In order to migrate file attachments into SmartSimple you will need to provide two items.

Required:

  • A zipped file of all files attachments to be uploaded.
  • A mapping file to match files to records. This will simply be CSV sheets that describe which record each file should be uploaded to. The CSV should contain columns for the unique identifier of the record to upload to, the record type (e.g. organization, contact), and the relative file path for each file.

Example:

For example, given a zip file whose contents look like the below.

fileattachments.zip

grants\
grant12345\
grant_budget.docx
grant_request.docx
grant45678\
grant_budget.docx
grant_request.docx
organizations\
Oranges Inc\
org_mandate.docx
Bananas Ltd\
org_mandate.docx

An appropriate mapping file could look like the below. The unique identifier column being a reference to the unique identifier of each record.

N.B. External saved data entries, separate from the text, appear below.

-- ==== Sys2Proof/Machine/MeshFx.lean ====
section
/-! DEFINITION. What happens to strands, lanes, packets and paths (chapters 11 and 20), as operations that the meanings of
Machine/Chainline.lean and of other families share. -/
namespace Sys2Proof.Machine

/-! ### Positions and paths -/

/-- This device's position (04 Table 04-19). -/
def State.pos (s : State) : Nat := s.row.position
/-- The position that strand `k` reaches (01 R17, 11 R449). -/
def State.peerOf (s : State) (k : Nat) : Nat := (s.pos + k + 1) % s.row.rowSize
/-- The strand at the other end (11 R449). -/
def mateOf (k : Nat) : Nat := if k = 63 then 63 else 62 - k
/-- A strand that loops back (11 R449). -/
def State.loopback (s : State) (k : Nat) : Bool := s.peerOf k == s.pos
/-- Strands that are UP to a position. -/
def State.upTo (s : State) (d : Nat) : List Nat :=
  (List.range 64).filter fun k => (s.strandAt k).state == .up && s.peerOf k == d && !s.loopback k
/-- Strands that carry the MGMT class to a position: UP or MGMT_ONLY (11 Table 11-7). -/
def State.mgmtTo (s : State) (d : Nat) : List Nat :=
  (List.range 64).filter fun k =>
    ((s.strandAt k).state == .up || (s.strandAt k).state == .mgmtOnly) && s.peerOf k == d && !s.loopback k
/-- The map of positions with an UP strand, as LINKMAP and CHL_UP count them. -/
def State.upPositions (s : State) : Nat := maskOf ((List.range s.row.rowSize).filter fun d => !(s.upTo d).isEmpty)
/-- Lowest intermediate to `d`: an UP strand to m, and m's latest LINKMAP shows an UP strand to `d` (11 R476). -/
def State.viaTo (s : State) (d : Nat) : Option Nat :=
  (List.range s.row.rowSize).find? fun m =>
    m != s.pos && m != d && !(s.upTo m).isEmpty && (Table.at s.mesh.linkmap m 0).getLsbD d
/-- A path exists to `d`: direct, or by a two-hop detour. -/
def State.hasPath (s : State) (d : Nat) : Bool := !(s.upTo d).isEmpty || (s.viaTo d).isSome

/-- Responses carry this bit in PTYPE (11 Table 11-10). -/
def Packet.isRsp (p : Packet) : Bool := 0x80 ≤ p.ptype && p.ptype != 0xC0
/-- Flits of a packet: one header and DFLITS data flits (11 R464). -/
def Packet.flits (p : Packet) : Nat := 1 + p.dflits
/-- Place of a class in CREDITS, none for RSP (11 Table 11-3). -/
def creditIx (cls : Nat) : Option Nat :=
  if cls = 0 then some 0 else if cls = 2 then some 1 else if cls = 3 then some 2 else if cls = 4 then some 3 else none

/-- The strand that the fixed hash of 11 R470 picks among those of a peer: it takes ADDR[47:12], or the tally number. The function
itself is open (log entry 20). -/
def pickStrand (ks : List Nat) (p : Packet) : Option Nat :=
  match ks with
  | [k] => some k
  | _ =>
    let tally := p.ptype % 128 = 4 ∨ p.ptype % 128 = 5 ∨ p.ptype % 128 = 6
    ks[Config.freeOf 50 [b2n (decide tally), if tally then p.addr % 512 else p.addr / 4096 % 2 ^ 36] % ks.length]?

/-- Queue a packet on a strand in its class, for a source (a partition, or 16 for the device). -/
def State.queueOn (s : State) (k src : Nat) (p : Packet) : State :=
  s.updStrand k fun t => { t with txq := Table.upd t.txq p.cls (· ++ [(src, p)]) }

/-- A MGMT packet (11 R484, Table 11-11); what its operands hold is log entry 21's choice. -/
def mgmtPacket (src dst mtype o0 o1 : Nat) (data : List Byte := []) : Packet :=
  { ptype := 0xC0, cls := 0, dflits := data.length / 64, src := src, dst := dst, op := mtype, opnd0 := o0, opnd1 := o1,
    len := data.length, data := data }

/-- Send a MGMT packet to a position: directly, relayed once, or not at all (11 R484). -/
def State.sendMgmt (s : State) (dst mtype o0 o1 : Nat) (data : List Byte := []) : State :=
  let p := mgmtPacket s.pos dst mtype o0 o1 data
  match s.mgmtTo dst with
  | k :: _ => s.queueOn k 16 p
  | [] => match s.viaTo dst with
    | some m => match s.mgmtTo m with
      | k :: _ => s.queueOn k 16 { p with hflags := 1, via := m }
      | [] => s
    | none => s

/-- REJECT: the STATUS of a message that is rejected (11 R484, Table 11-11). -/
def State.rejectMgmt (s : State) (p : Packet) (st : Status) : State :=
  let q := { mgmtPacket s.pos p.src 0x7F p.op 0 with status := st.code }
  match s.mgmtTo p.src with
  | k :: _ => s.queueOn k 16 q
  | [] => match s.viaTo p.src with
    | some m => match s.mgmtTo m with
      | k :: _ => s.queueOn k 16 { q with hflags := 1, via := m }
      | [] => s
    | none => s

/-! ### Strand states -/

/-- PARAM of code 0x3001 (19 Table 19-5). -/
def State.strandParam (s : State) (k frm dest : Nat) : List Byte :=
  let t := s.strandAt k
  param [(1, k), (1, frm), (1, dest), (1, t.lastDown), (1, s.peerOf k), (1, t.misw)]

/-- The set of paths to a position has changed: requests already sent to it fence new ones, the detour map follows, and a
LINKMAP is due (11 R476, R478, R484). -/
def State.pathsChanged (s : State) (d : Nat) : State :=
  let open_ := s.mesh.resv.any fun r => r.peer == d
  let direct := !(s.upTo d).isEmpty
  let det := !direct && (s.viaTo d).isSome
  { s with mesh := { s.mesh with
      resv := s.mesh.resv.map fun r => if r.peer = d then { r with oldPath := true } else r,
      fence := if open_ then s.mesh.fence ||| BitVec.ofNat 64 (2 ^ d) else s.mesh.fence,
      detour := if det then s.mesh.detour ||| BitVec.ofNat 64 (2 ^ d) else s.mesh.detour &&& ~~~ BitVec.ofNat 64 (2 ^ d),
      via := Table.put s.mesh.via d (if det then s.viaTo d else none),
      linkDirty := true, pathDirty := true } }

/-- Put a strand into a state, with a Calender record for the change (11 R461). Entering or leaving UP changes paths. -/
def State.strandTo (s : State) (k : Nat) (st : SState) (record : Bool := true) : State :=
  let frm := (s.strandAt k).state
  if frm = st then s
  else
    let s1 := s.updStrand k fun t => { t with state := st, downs := if frm = .up then satInc 16 t.downs else t.downs }
    let s2 := if record then s1.log 0x3001 (s1.strandParam k frm.code st.code) else s1
    let s3 := if st = .up ∧ s2.stew.firstUp = none then { s2 with stew := { s2.stew with firstUp := some s2.now } } else s2
    if frm = .up ∨ st = .up then s3.pathsChanged (s3.peerOf k) else s3

/-- Hold what a strand that leaves UP has sent and not seen acknowledged, and what it has waiting; discard packets that it
has not wholly received; and ask the peer what it delivered (11 R475). With `keep`, the buffers stay for the fast path of
R482. -/
def State.beginRecon (s : State) (k : Nat) (keep : Bool := false) : State :=
  let t := s.strandAt k
  let now := t.txNow.toList.filterMap fun x => x.map fun y => (y.1, y.2.1)
  let waiting := (now ++ t.txq.toList.flatten).filter fun x => x.2.cls != 0
  let s1 := s.updStrand k fun t =>
    if keep then { t with recon := some (t.epoch, t.retry, waiting), replayFrom := none }
    else
      { t with recon := some (t.epoch, t.retry, waiting), retry := [], replayFrom := none,
               txq := Vector.replicate 5 [], txNow := Vector.replicate 5 none, rxPart := Vector.replicate 5 none,
               lastEpochSeq := some (t.peerEpoch, (t.rxSeq + 65535) % 65536), nak := false }
  s1.sendMgmt (s1.peerOf k) 0x03 (k + t.epoch * 2 ^ 8) 0

/-- The peers that stay fenced over the reservations left: those with a request still out on an old path (11 R478). -/
def fenceOf (fence : BitVec 64) (rest : List Resv) : BitVec 64 :=
  BitVec.ofNat 64 (maskOf ((bitsSet 64 fence.toNat).filter fun d => rest.any fun r => r.peer == d && r.oldPath))

/-- A packet that has waited or been sent on a strand ends NOT_READY: its group hears of it, and its reservation is freed; a
response, or a packet that this device forwards, is discarded (11 R475). Answers whether a request ended. -/
def State.endRequest (s : State) (p : Packet) : Bool × State :=
  match (if p.isRsp then none else s.mesh.resv.find? fun r => r.reqId == p.reqId && r.epoch == p.epoch && p.src == s.pos) with
  | some r =>
    let rest := s.mesh.resv.filter fun x => !(x.reqId == r.reqId && x.epoch == r.epoch)
    let s1 := { s with mesh := { s.mesh with
      resv := rest,
      fence := fenceOf s.mesh.fence rest,
      ended := match r.waiter with
        | some w => s.mesh.ended ++ [(w, r.packet)]
        | none => s.mesh.ended } }
    (true, s1)
  | none => (false, s)

/-- A strand goes down: from UP its traffic is reconciled, and the strand takes a state with LAST_DOWN set (11 R475). -/
def State.strandDown (s : State) (k : Nat) (st : SState) (ld : Nat) (tx : Tx) (record : Bool := true) : State :=
  let t := s.strandAt k
  let wasUp := t.state == .up || t.state == .paused ||
    (t.recon.isNone && match t.trip with
      | some x => x.2
      | none => false)
  let s1 := s.updStrand k fun t => { t with lastDown := ld, tx := tx, lanes := 0, stage := 0, laneArg := none, trip := none }
  let s2 := s1.strandTo k st record
  if wasUp then s2.beginRecon k else s2.updStrand k fun t =>
    { t with retry := [], replayFrom := none, txq := Vector.replicate 5 [], txNow := Vector.replicate 5 none,
             rxPart := Vector.replicate 5 none }

/-- Drop a lane (11 R473); dropping the last lane takes the strand down with LAST_DOWN = 3. `cause` numbers R473's cases. -/
def State.dropLane (s : State) (k lane cause : Nat) : State :=
  let t := s.strandAt k
  if (t.state = .up ∨ t.state = .mgmtOnly ∨ t.state = .paused) ∧ t.lanes.getLsbD lane then
    let lanes' := t.lanes &&& ~~~ BitVec.ofNat 4 (2 ^ lane)
    let s1 := s.updStrand k fun t =>
      { t with lanes := lanes', laneDrops := satInc 16 t.laneDrops, laneArg := some (lane, true),
               droppedAt := Table.put t.droppedAt lane (some s.now),
               retested := t.retested &&& ~~~ BitVec.ofNat 4 (2 ^ lane), laneBad := Table.put t.laneBad lane 0,
               laneCal := if t.laneCal = some lane then none else t.laneCal }
    let s2 := s1.log 0x3002 (param [(1, k), (1, lane), (1, Config.codeOf 7 cause)])
    if lanes' = 0 then s2.strandDown k .dark 3 .probe else s2
  else s

/-- Is the strand's fibre allowed light: the setting is EN, the device state has Chainline lit, and the port's bank has been
swept (11 R458, R463)? -/
def State.meshLit (s : State) : Bool := s.inService
def State.strandMayTrain (s : State) (k : Nat) : Bool :=
  (s.strandAt k).en && s.meshLit && (s.pho.swept.getLsbD (k / 4))

/-- DEPART goes out on a strand before it darkens: MGMT goes before every other class, and the strand's queues end with it
(11 R469, R485). -/
def State.sendDepart (s : State) (k : Nat) : State := s.emit (.strandControl k "DEPART" [s.pos, s.peerOf k])

/-- All strands go dark: DEPART is sent first on every UP strand where the darkening is planned (11 R485, R496). -/
def State.darkenMesh (s : State) (depart : Bool) : State :=
  let s1 := if depart then
      (List.range 64).foldl (fun s k => if (s.strandAt k).state = .up then
        s.sendDepart k else s) s
    else s
  let s2 := (List.range 64).foldl (fun s k =>
      let t := s.strandAt k
      if t.state = .disabled ∨ t.state = .off then s
      else
        let first := (List.range k).all fun j => s.peerOf j != s.peerOf k
        (s.strandDown k .off 7 .off first).updStrand k fun t =>
          { t with presence := false, probing := false, rxBuf := [], loopTested := false }) s1
  s2

/-! ### Requests, resends and detours -/

/-- Give a packet the detour class, the intermediate and the next DSEQ, and keep it until a DACK covers it (11 R476, R477). -/
def State.sendDetour (s : State) (src m : Nat) (p : Packet) : State :=
  let q := Table.at s.mesh.dseqTx p.dst 1
  let p' := { p with cls := if p.isRsp then 4 else 3, via := m, dseq := q }
  let s1 := { s with mesh := { s.mesh with
    dseqTx := Table.put s.mesh.dseqTx p.dst (if q + 1 < 2 ^ 32 then q + 1 else 1), dstore := s.mesh.dstore ++ [p'] } }
  match pickStrand (s1.upTo m) p' with
  | some k => s1.queueOn k src p'
  | none => s1

/-- Bytes that the detour store holds (2 MiB of flits; 11 R477). -/
def State.dstoreRoom (s : State) : Bool := (s.mesh.dstore.map Packet.flits).sum < 32768

/-- Send a packet by its path: a strand of the peer chosen by the hash, else the detour (11 R470, R476); answers whether a
path took it. -/
def State.sendPacket (s : State) (src : Nat) (p : Packet) : Bool × State :=
  match pickStrand (s.upTo p.dst) p with
  | some k => (true, s.queueOn k src { p with cls := if p.isRsp then 1 else 2, via := 0xFF, dseq := 0 })
  | none => match s.viaTo p.dst with
    | some m => (true, s.sendDetour src m p)
    | none => (false, s)

/-- A response returns on the strand that carried its request (11 R470), or by detour. -/
def State.sendAnswer (s : State) (k src : Nat) (p : Packet) : State :=
  if (s.strandAt k).state = .up ∧ s.peerOf k = p.dst then s.queueOn k src { p with cls := 1 }
  else (s.sendPacket src p).2

/-- The live reservation that a packet of a request belongs to. -/
def State.resvOf (s : State) (p : Packet) : Option Resv :=
  s.mesh.resv.find? fun r => r.reqId == p.reqId && r.epoch == p.epoch

/-- Free a reservation; when the last request of the old paths to its peer is gone, the fence lifts (11 R468, R478). -/
def State.freeResv (s : State) (reqId epoch : Nat) : State :=
  let rest := s.mesh.resv.filter fun r => !(r.reqId == reqId && r.epoch == epoch)
  { s with mesh := { s.mesh with resv := rest, fence := fenceOf s.mesh.fence rest } }

end Sys2Proof.Machine
end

Unique Identifier Object Relative path + file name
12345 Grant \grants\grant12345\grant_budget.docx
12345 Grant \grants\grant12345\grant_request.docx
45678 Grant \grants\grant12345\grant_budget.docx
45678 Grant \grants\grant12345\grant_request.docx
4321 Organization \organizations\Oranges Inc\org_mandate.docx
8756 Organization \organizations\Bananas Ltd\org_mandate.docx

Constraints:

  • File size of each individual file <= 1GB
  • Length of full path description < 255 characters
  • File names must consist of characters within the UTF-8 character set. It is recommended to avoid all special characters within file names to avoid issues across different platforms as reserved characters differ between Windows, *nix,...etc. platforms.
  • There is no file versioning when importing file attachments into SmartSimple. Duplicate files that are to be attached to the same record will overwrite each other. For example, in the above example, if the two lines with respect to grant 45678 were instead attributed to grant 12345, then the result would only be a single grant_budget.docx file and a single grant_request.docx file instead of four files total.

SmartSimple Responsibility

Data Transform

As the project team designs your SmartSimple instance and architecture, we will work closely with you to design the final data translation to migrate your data into SmartSimple. SmartSimple will create a transform mapping and review this with you.

Data Load

During the course of a project implementation there will be two data loads conducted. One at the beginning of the project to allow you to verify the information that is input into SmartSimple. The second at the end of the project for the final migration from your current system to SmartSimple. For the final data load, you can expect between a 3-5 day maintenance window where we ask you to freeze any updates to your current system in order to cut over and transition to SmartSimple.